-- ==== Sys2Proof/Machine/Operands.lean ====
section
/-! DEFINITION. Operand forms: the bodies of the records, read by their byte layouts (R171 to R174). A reader answers none where the
body's length is not what the layout requires (BAD-LENGTH, R170); ranges are checked apart, by each record's rule. -/

namespace Sys2Proof.Machine

/-- A body that must be empty. -/
def parseEmpty (b : List Byte) : Option Unit := if b.length = 0 then some () else none

/-- A body of one byte. -/
def parseByte (b : List Byte) : Option Nat := if b.length = 1 then some (natAt b 0) else none

/-- A body of two bytes: a job number (R171). -/
def parseNumber (b : List Byte) : Option Nat := if b.length = 2 then some (nat2At b 0) else none

/-- A choice byte among two named values (R173). -/
def choice2 {α : Type} (n : Nat) (x0 x1 : α) : Option α := if n = 0 then some x0 else if n = 1 then some x1 else none

/-- A flag byte (R173). -/
def flagAt (b : List Byte) (i : Nat) : Option Bool := choice2 (natAt b i) false true

/-- A set-of-planes byte: bits 7 to 4 must be 0 (R172 to R174). -/
def planesAt (b : List Byte) (i : Nat) : Option Planes :=
  if natAt b i < 16 then some (BitVec.ofNat 4 (natAt b i)) else none

/-! ### Set-up records -/

/-- HEAD-PROFILE: 7 bytes (R183). -/
def parseHeadProfile (b : List Byte) : Option HeadProfile :=
  if b.length = 7 then
    some { dots := nat2At b 0, groups := natAt b 2, sensor := nat2At b 3, peel := natAt b 5, threshold := natAt b 6 }
  else none

/-- The head dot counts there are (00_scope, Head geometry; R183). -/
def headDotCounts : List Nat := [448, 512, 576, 640, 704, 768, 832, 896]

/-- The ranges of a head profile (R183). -/
def HeadProfile.inRange (h : HeadProfile) : Bool :=
  headDotCounts.contains h.dots && [2, 4, 8].contains h.groups && h.sensor ≤ 400 && h.peel ≤ 240 &&
    45 ≤ h.threshold && h.threshold ≤ 75

/-- RUN-SETTINGS: 18 bytes (R184). The outer none is a wrong length; the inner one a choice byte outside its values. -/
def parseRunSettings (b : List Byte) : Option (Option RunSettings) :=
  if b.length = 18 then
    some do
      let fire ← choice2 (natAt b 2) FireOrder.sequential FireOrder.interleaved
      let present ← choice2 (natAt b 16) PresentMode.tear PresentMode.peel
      let underrun ← choice2 (natAt b 17) UnderrunPolicy.pause UnderrunPolicy.redo
      return {
        darkness := natAt b 0, speed := natAt b 1, fireOrder := fire, budget := nat2At b 3, weightB := nat2At b 5,
        weightC := nat2At b 7, weightD := nat2At b 9, nOn := natAt b 11, nOff := natAt b 12, gapLimit := natAt b 13,
        tolerance := natAt b 14, topOffset := int1At b 15, present := present, underrun := underrun }
  else none

/-- The speeds there are, in mm/s (R132, R184). -/
def speeds : List Nat := [25, 50, 75, 100, 125, 150, 175, 200]

/-- The ranges of run settings under a head of D dots (R184). -/
def RunSettings.inRange (r : RunSettings) (d : Nat) : Bool :=
  r.darkness ≤ 31 && speeds.contains r.speed && 32 ≤ r.budget && r.budget ≤ d &&
    r.weightB ≤ 1024 && r.weightC ≤ r.weightB && r.weightD ≤ r.weightC && 512 ≤ r.weightD &&
    1 ≤ r.nOn && r.nOn ≤ 15 && 1 ≤ r.nOff && r.nOff ≤ 15 && 8 ≤ r.gapLimit && r.tolerance ≤ 32 &&
    -32 ≤ r.topOffset && r.topOffset ≤ 32

/-- PORT-SETTINGS: 18 bytes (R172). The inner none is a byte outside its values. -/
def parsePortSettings (b : List Byte) : Option (Option PortSettings) :=
  if b.length = 18 then
    some do
      let mask ← planesAt b 0
      let stamp ← planesAt b 1
      let sequence ← choice2 (natAt b 2) SequenceMode.strict SequenceMode.free
      let watch ← flagAt b 4
      let care1 ← if natAt b 10 < 32 then some (BitVec.ofNat 5 (natAt b 10)) else none
      let care2 ← if natAt b 16 < 32 then some (BitVec.ofNat 5 (natAt b 16)) else none
      let combine ← ([Combine.and, .or, .nand, .nor])[natAt b 17]?
      return {
        planeMask := mask, stampPlanes := stamp, sequence := sequence, attention := BitVec.ofNat 8 (natAt b 3), watch := watch,
        filter1 := { pattern := sliceAt b 5 5, care := care1 }, filter2 := { pattern := sliceAt b 11 5, care := care2 },
        combine := combine }
  else none

/-- RETAIN-SCOPE: 1 byte (R52). The inner none is a scope that is neither. -/
def parseScope (b : List Byte) : Option (Option Scope) :=
  if b.length = 1 then some (choice2 (natAt b 0) Scope.counters Scope.countersAndForms) else none

/-! ### Form records -/

/-- What FORM-BEGIN carries: the form number and the form, empty of fields and stencils (R14, R173). -/
structure FormBegin where
  number       : Nat
  shared       : Bool
  length       : Nat
  width        : Nat
  printPlanes  : Planes
  mergeTimeout : Nat
  policy       : MergePolicy
  deriving DecidableEq, Repr

/-- FORM-BEGIN: 9 bytes (R173). The inner none is a value out of its range in R2, or a form number outside 1 to 32 (R14). -/
def parseFormBegin (b : List Byte) : Option (Option FormBegin) :=
  if b.length = 9 then
    some do
      let shared ← flagAt b 1
      let planes ← planesAt b 6
      let policy ← ([MergePolicy.fallback, .hold, .void])[natAt b 8]?
      let r : FormBegin := {
        number := natAt b 0, shared := shared, length := nat2At b 2, width := nat2At b 4, printPlanes := planes,
        mergeTimeout := natAt b 7, policy := policy }
      if 1 ≤ r.number && r.number ≤ 32 && 16 ≤ r.length && r.length ≤ 2400 && 64 ≤ r.width && r.width ≤ 896 &&
          r.printPlanes != 0#4 then
        some r
      else none
  else none

/-- Where the parts of a FIELD-DEF body lie: the lengths of the two texts, once the whole length agrees (R174). -/
def fieldDefLengths (b : List Byte) : Option (Nat × Nat) :=
  let t := natAt b 14
  let f := natAt b (15 + t)
  if 15 ≤ b.length && 16 + t ≤ b.length && b.length = 25 + t + f then some (t, f) else none

/-- The rotation a byte names (R174). -/
def rotationOf (n : Nat) : Option Rotation := ([Rotation.deg0, .deg90, .deg180, .deg270])[n]?

/-- The source of a FIELD-DEF, with the range checks of its own part (R7, R174). -/
def sourceOf (code arg digits : Nat) : Option Source :=
  match code with
  | 0 => some .fixed
  | 1 => some .job
  | 2 => if h : arg < 4 then some (.contrib ⟨arg, h⟩) else none
  | 3 => if h : arg < 8 then (if 1 ≤ digits && digits ≤ 9 then some (.counter ⟨arg, h⟩ digits) else none) else none
  | 4 => some .copyIndex
  | _ => none

/-- The kind part of a FIELD-DEF at an offset, with its range checks (R9 to R12, R174). -/
def kindPartOf (code : Nat) (b : List Byte) (o : Nat) : Option KindPart :=
  match code with
  | 0 => do
    let font ← ([Font.s, .m, .l])[natAt b o]?
    let hs := natAt b (o + 1)
    let vs := natAt b (o + 2)
    let m := natAt b (o + 3)
    if 1 ≤ hs && hs ≤ 8 && 1 ≤ vs && vs ≤ 8 && 1 ≤ m && m ≤ 64 then some (.text font hs vs m) else none
  | 1 => do
    let n := natAt b o
    let w := natAt b (o + 1)
    let height := nat2At b (o + 2)
    let mod10 ← choice2 (natAt b (o + 4)) false true
    let r := natAt b (o + 5)
    let readable ← flagAt b (o + 6)
    let boxWidth := nat2At b (o + 7)
    if 1 ≤ n && n ≤ 8 && 2 * n ≤ w && w ≤ 3 * n && 8 ≤ height && height ≤ 800 && r < n && 16 ≤ boxWidth && boxWidth ≤ 896 then
      some (.barcode n w height mod10 r readable boxWidth)
    else none
  | 2 =>
    let w := nat2At b o
    let h := nat2At b (o + 2)
    let border := natAt b (o + 4)
    if 1 ≤ w && w ≤ 2400 && 1 ≤ h && h ≤ 2400 && border ≤ 32 then some (.box w h border) else none
  | 3 =>
    let n := natAt b o
    let w := nat2At b (o + 1)
    let h := nat2At b (o + 3)
    if 1 ≤ n && n ≤ 8 && 1 ≤ w && w ≤ 896 && 1 ≤ h && h ≤ 2400 then some (.stamp n w h) else none
  | _ => none

/-- Which sources each kind may be used with (R7). Only BOX, and STAMP with source FIXED, need an empty fixed text: TEXT and BARCODE of
another source than FIXED, and STAMP with source CONTRIB, are taken with any (log 22: DEDUCED). -/
def sourceAllowed (part : KindPart) (source : Source) (fixedText : Text) : Bool :=
  match part, source with
  | .text .., _ => true
  | .barcode .., .copyIndex => false
  | .barcode .., _ => true
  | .box .., .fixed => fixedText.isEmpty
  | .box .., _ => false
  | .stamp .., .fixed => fixedText.isEmpty
  | .stamp .., .contrib _ => true
  | .stamp .., _ => false

/-- Whether a kind part is a STAMP's. -/
def KindPart.isStamp : KindPart → Bool
  | .stamp .. => true
  | _ => false

/-- Whether a source is CONTRIB. -/
def Source.isContrib : Source → Bool
  | .contrib _ => true
  | _ => false

/-- FIELD-DEF: 25 + t + f bytes (R174). The inner none is a value refused BAD-VALUE by R15 step 2, but for the uniqueness of the field
number, which needs the form. -/
def parseFieldDef (b : List Byte) : Option (Option Field) :=
  (fieldDefLengths b).map fun (t, f) => do
    let rotation ← rotationOf (natAt b 6)
    let source ← sourceOf (natAt b 10) (natAt b 11) (natAt b 12)
    let required ← flagAt b 13
    let part ← kindPartOf (natAt b 1) b (16 + t + f)
    let r : Field := {
      number := natAt b 0, x := nat2At b 2, y := nat2At b 4, rotation := rotation, planeByte := b.getD 7 0,
      inkByte := b.getD 8 0, rank := natAt b 9, source := source, required := required, fixedText := sliceAt b 15 t,
      fallback := sliceAt b (16 + t) f, part := part }
    if 1 ≤ r.number && r.number ≤ 96 && r.x ≤ 895 && r.y ≤ 2399 && r.rank ≤ 7 && t ≤ 64 && f ≤ 16 &&
        (part.isStamp || (1 ≤ r.planeByte.toNat && r.planeByte.toNat < 16 && r.inkByte.toNat ≤ 1)) &&
        sourceAllowed part source r.fixedText && (source.isContrib || (!required && r.fallback.isEmpty)) then
      some r
    else none

/-- What STENCIL-DEF carries: stencil number, row count and the row bytes (R16). -/
structure StencilDef where
  number : Nat
  count  : Nat
  bytes  : List Byte
  deriving DecidableEq, Repr

/-- STENCIL-DEF: at least 2 bytes here; its rows are checked by its own rule (R16, R170). -/
def parseStencilDef (b : List Byte) : Option StencilDef :=
  if 2 ≤ b.length then some { number := natAt b 0, count := natAt b 1, bytes := b.drop 2 } else none

/-- The rows of a stencil: four bytes each, column 0 the most significant bit of the first (R16). -/
def stencilRows (count : Nat) (bytes : List Byte) : List (BitVec 32) :=
  (List.range count).map fun i => BitVec.ofNat 32 (nat4At bytes (4 * i))

/-! ### Counter records -/

/-- What COUNTER-SET carries (R40). -/
structure CounterSet where
  number : Nat
  start  : Nat
  step   : Int
  low    : Nat
  high   : Nat
  policy : Option CounterPolicy
  deriving DecidableEq, Repr

/-- COUNTER-SET: 16 bytes (R173). -/
def parseCounterSet (b : List Byte) : Option CounterSet :=
  if b.length = 16 then
    some {
      number := natAt b 0, start := nat4At b 1, step := int2At b 5, low := nat4At b 7, high := nat4At b 11,
      policy := choice2 (natAt b 15) CounterPolicy.stop CounterPolicy.wrap }
  else none

/-- The checks of COUNTER-SET that refuse BAD-VALUE (R40): the counter and its definition where all pass. -/
def CounterSet.checked (r : CounterSet) (owner : Port) : Option (CounterNo × Counter) :=
  if h : r.number < 8 then
    match r.policy with
    | none => none
    | some policy =>
      if r.high ≤ 999999999 && r.low ≤ r.high && r.low ≤ r.start && r.start ≤ r.high && -9999 ≤ r.step && r.step ≤ 9999 &&
          r.step != 0 then
        some (⟨r.number, h⟩,
          { owner := owner, value := r.start, step := r.step, low := r.low, high := r.high, policy := policy, exhausted := false })
      else none
  else none

/-! ### Job and contribution records -/

/-- Whether a character may stand in a carton key: a digit, a capital letter or the hyphen (00_scope, Text). -/
def keyChar (c : Byte) : Bool :=
  (48 ≤ c.toNat && c.toNat ≤ 57) || (65 ≤ c.toNat && c.toNat ≤ 90) || c.toNat == 45

/-- Whether a string is a carton key (R55, R58, R80). -/
def validKey (k : Text) : Bool := 1 ≤ k.length && k.length ≤ 12 && k.all keyChar

/-- What JOB-OPEN carries (R58). -/
structure JobOpen where
  form  : Nat
  total : Nat
  cls   : JobClass
  key   : Option Text
  deriving DecidableEq, Repr

/-- JOB-OPEN: 6 + k bytes (R174). The inner none is a value refused BAD-VALUE by the first check of R58. -/
def parseJobOpen (b : List Byte) : Option (Option JobOpen) :=
  if 6 ≤ b.length && b.length = 6 + natAt b 5 then
    some do
      let cls ← choice2 (natAt b 3) JobClass.normal JobClass.rush
      let present ← flagAt b 4
      let key := sliceAt b 6 (natAt b 5)
      let ok := if present then validKey key else key.isEmpty
      if 1 ≤ natAt b 0 && natAt b 0 ≤ 32 && 1 ≤ nat2At b 1 && nat2At b 1 ≤ 999 && ok then
        some { form := natAt b 0, total := nat2At b 1, cls := cls, key := if present then some key else none }
      else none
  else none

/-- FIELD-DATA: 2 + v bytes: the field number and the value (R171). -/
def parseFieldData (b : List Byte) : Option (Nat × Text) :=
  if 2 ≤ b.length && b.length = 2 + natAt b 1 then some (natAt b 0, b.drop 2) else none

/-- What CONTRIBUTE carries (R79). -/
structure Contribute where
  key   : Text
  field : Nat
  value : Text
  deriving DecidableEq, Repr

/-- CONTRIBUTE: 3 + k + v bytes (R174). -/
def parseContribute (b : List Byte) : Option Contribute :=
  let k := natAt b 0
  let v := natAt b (2 + k)
  if 1 ≤ b.length && 3 + k ≤ b.length && b.length = 3 + k + v then
    some { key := sliceAt b 1 k, field := natAt b (1 + k), value := sliceAt b (3 + k) v }
  else none

/-- The first check of R80. -/
def Contribute.inRange (r : Contribute) : Bool :=
  validKey r.key && 1 ≤ r.field && r.field ≤ 96 && r.value.length ≤ 64

/-- POSITION-WATCH: 6 bytes (R171, R182). -/
def parsePositionWatch (b : List Byte) : Option PositionWatch :=
  if b.length = 6 then some { job := nat2At b 0, copy := nat2At b 2, line := nat2At b 4 } else none

end Sys2Proof.Machine
end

··········

### TASK TO CARRY OUT
Working down the entries above, count each line in which "that" occurs, and state only the resulting number.

### WRITTEN SOLUTION
3